> _What is needed_
Set each entry down exactly as written.

> _Data_
/-- KEY_SLOT (R135, R456): write an empty slot or revoke an active one, for good; recorded as source 14. -/
def execKeySlot (session : Fin 16) (seq : BitVec 32) (rid : BitVec 16) (slot op : BitVec 8) (key mac : List Byte)
    (s : State) : Out :=
  let i := session.val
  let k := slot.toNat
  .next (s.request i 0x51 seq.toNat rid.toNat ([k, op.toNat, 0, 0] ++ nums key) (nums mac) 1 (fun s =>
    let old := nth (9, []) s.flash.keys k
    let change (new : Nat × List Nat) (what : Nat) : State :=
      let f := { s.flash with keys := setAt s.flash.keys k new }
      ({ s with flash := f, chip := (s.chip.selectSync f).record 14 0xFF 1 0xFF [what, 0] [k] }).respond i seq.toNat
        (leBytes 4 0)
    if !s.chip.roleIn i [3] then s.respond i seq.toNat (leBytes 4 5)
    else if op = 1 && old.1 = 0 then change (1, nums key) 6
    else if op = 2 && old.1 = 1 then change (2, old.2) 7
    else s.respond i seq.toNat (leBytes 4 6)))

/-- FUSE (R456): the require-signature fuse is set for good; recorded as source 14. -/
def execFuse (session : Fin 16) (seq : BitVec 32) (rid : BitVec 16) (mac : List Byte) (s : State) : Out :=
  let i := session.val
  .next (s.request i 0x52 seq.toNat rid.toNat [0x46, 0x55, 0x53, 0x45] (nums mac) 1 (fun s =>
    if !s.chip.roleIn i [3] then s.respond i seq.toNat (leBytes 4 5)
    else
      let f := { s.flash with fuse := true }
      ({ s with flash := f, chip := (s.chip.selectSync f).record 14 0xFF 1 0xFF [8, 0] [0] }).respond i seq.toNat (leBytes 4 0)))

/-- Set the calendar to a stamp plus half a round trip in ticks (R443); a calendar so set knows no leap seconds (R442). -/
def Chip.setCalendar (c : Chip) (stamp rtt : Nat) : Chip :=
  let new : Nat := fsOf stamp + rtt * 10 ^ 9 / 2
  let o : Int := ((c.calFs : Int) - (new : Int)) / 10 ^ 6
  let c1 := ({ c with calFs := new }).setNet (fun n => { n with leap := 0 })
  ((((c1.put calAt Cal.leap_pending 0).put calAt Cal.leap_now 0).put calAt Cal.source 3).put supplyAt Supply.cal_valid
    (b2n (!c.clkLost 0 1))).calRecord 4 o

/-- CALSET (R443): refused with status 6 while the calendar is locked to PTP. -/
def execCalset (session : Fin 16) (seq : BitVec 32) (rid : BitVec 16) (stamp : BitVec 64) (mac : List Byte) (s : State) : Out :=
  let i := session.val
  .next (s.request i 0x53 seq.toNat rid.toNat (leBytes 8 stamp.toNat) (nums mac) 1 (fun s =>
    if !s.chip.roleIn i [2, 3] then s.respond i seq.toNat (leBytes 4 5)
    else if s.chip.net.locked then s.respond i seq.toNat (leBytes 4 6)
    else (s.onChip (fun c => c.setCalendar stamp.toNat (c.sess i).rtt)).respond i seq.toNat (leBytes 4 0)))

/-- SERVICE_RESTART (R93, R457): refused with status 6 by a holder whose partner is a synchronised shadow; otherwise answered,
the sessions close, and the module enters reset. -/
def execServiceRestart (session : Fin 16) (seq : BitVec 32) (rid : BitVec 16) (mac : List Byte) (s : State) : Out :=
  let i := session.val
  .next (s.request i 0x54 seq.toNat rid.toNat [0x52, 0x53, 0x54, 0x52] (nums mac) 1 (fun s =>
    if !s.chip.roleIn i [2, 3] then s.respond i seq.toNat (leBytes 4 5)
    else if s.chip.lease == 2 && s.chip.get pairAt Pair.partner_state == 4 then s.respond i seq.toNat (leBytes 4 6)
    else ((s.respond i seq.toNat (leBytes 4 0)).onChip (fun c => c.each (List.range 16) Chip.endSession)).restart))

end Sys2Proof.Machine
end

> _Solution to the exercise_
/-- KEY_SLOT (R135, R456): write an empty slot or revoke an active one, for good; recorded as source 14. -/
def execKeySlot (session : Fin 16) (seq : BitVec 32) (rid : BitVec 16) (slot op : BitVec 8) (key mac : List Byte)
    (s : State) : Out :=
  let i := session.val
  let k := slot.toNat
  .next (s.request i 0x51 seq.toNat rid.toNat ([k, op.toNat, 0, 0] ++ nums key) (nums mac) 1 (fun s =>
    let old := nth (9, []) s.flash.keys k
    let change (new : Nat × List Nat) (what : Nat) : State :=
      let f := { s.flash with keys := setAt s.flash.keys k new }
      ({ s with flash := f, chip := (s.chip.selectSync f).record 14 0xFF 1 0xFF [what, 0] [k] }).respond i seq.toNat
        (leBytes 4 0)
    if !s.chip.roleIn i [3] then s.respond i seq.toNat (leBytes 4 5)
    else if op = 1 && old.1 = 0 then change (1, nums key) 6
    else if op = 2 && old.1 = 1 then change (2, old.2) 7
    else s.respond i seq.toNat (leBytes 4 6)))

/-- FUSE (R456): the require-signature fuse is set for good; recorded as source 14. -/
def execFuse (session : Fin 16) (seq : BitVec 32) (rid : BitVec 16) (mac : List Byte) (s : State) : Out :=
  let i := session.val
  .next (s.request i 0x52 seq.toNat rid.toNat [0x46, 0x55, 0x53, 0x45] (nums mac) 1 (fun s =>
    if !s.chip.roleIn i [3] then s.respond i seq.toNat (leBytes 4 5)
    else
      let f := { s.flash with fuse := true }
      ({ s with flash := f, chip := (s.chip.selectSync f).record 14 0xFF 1 0xFF [8, 0] [0] }).respond i seq.toNat (leBytes 4 0)))

/-- Set the calendar to a stamp plus half a round trip in ticks (R443); a calendar so set knows no leap seconds (R442). -/
def Chip.setCalendar (c : Chip) (stamp rtt : Nat) : Chip :=
  let new : Nat := fsOf stamp + rtt * 10 ^ 9 / 2
  let o : Int := ((c.calFs : Int) - (new : Int)) / 10 ^ 6
  let c1 := ({ c with calFs := new }).setNet (fun n => { n with leap := 0 })
  ((((c1.put calAt Cal.leap_pending 0).put calAt Cal.leap_now 0).put calAt Cal.source 3).put supplyAt Supply.cal_valid
    (b2n (!c.clkLost 0 1))).calRecord 4 o

/-- CALSET (R443): refused with status 6 while the calendar is locked to PTP. -/
def execCalset (session : Fin 16) (seq : BitVec 32) (rid : BitVec 16) (stamp : BitVec 64) (mac : List Byte) (s : State) : Out :=
  let i := session.val
  .next (s.request i 0x53 seq.toNat rid.toNat (leBytes 8 stamp.toNat) (nums mac) 1 (fun s =>
    if !s.chip.roleIn i [2, 3] then s.respond i seq.toNat (leBytes 4 5)
    else if s.chip.net.locked then s.respond i seq.toNat (leBytes 4 6)
    else (s.onChip (fun c => c.setCalendar stamp.toNat (c.sess i).rtt)).respond i seq.toNat (leBytes 4 0)))

/-- SERVICE_RESTART (R93, R457): refused with status 6 by a holder whose partner is a synchronised shadow; otherwise answered,
the sessions close, and the module enters reset. -/
def execServiceRestart (session : Fin 16) (seq : BitVec 32) (rid : BitVec 16) (mac : List Byte) (s : State) : Out :=
  let i := session.val
  .next (s.request i 0x54 seq.toNat rid.toNat [0x52, 0x53, 0x54, 0x52] (nums mac) 1 (fun s =>
    if !s.chip.roleIn i [2, 3] then s.respond i seq.toNat (leBytes 4 5)
    else if s.chip.lease == 2 && s.chip.get pairAt Pair.partner_state == 4 then s.respond i seq.toNat (leBytes 4 6)
    else ((s.respond i seq.toNat (leBytes 4 0)).onChip (fun c => c.each (List.range 16) Chip.endSession)).restart))

end Sys2Proof.Machine
end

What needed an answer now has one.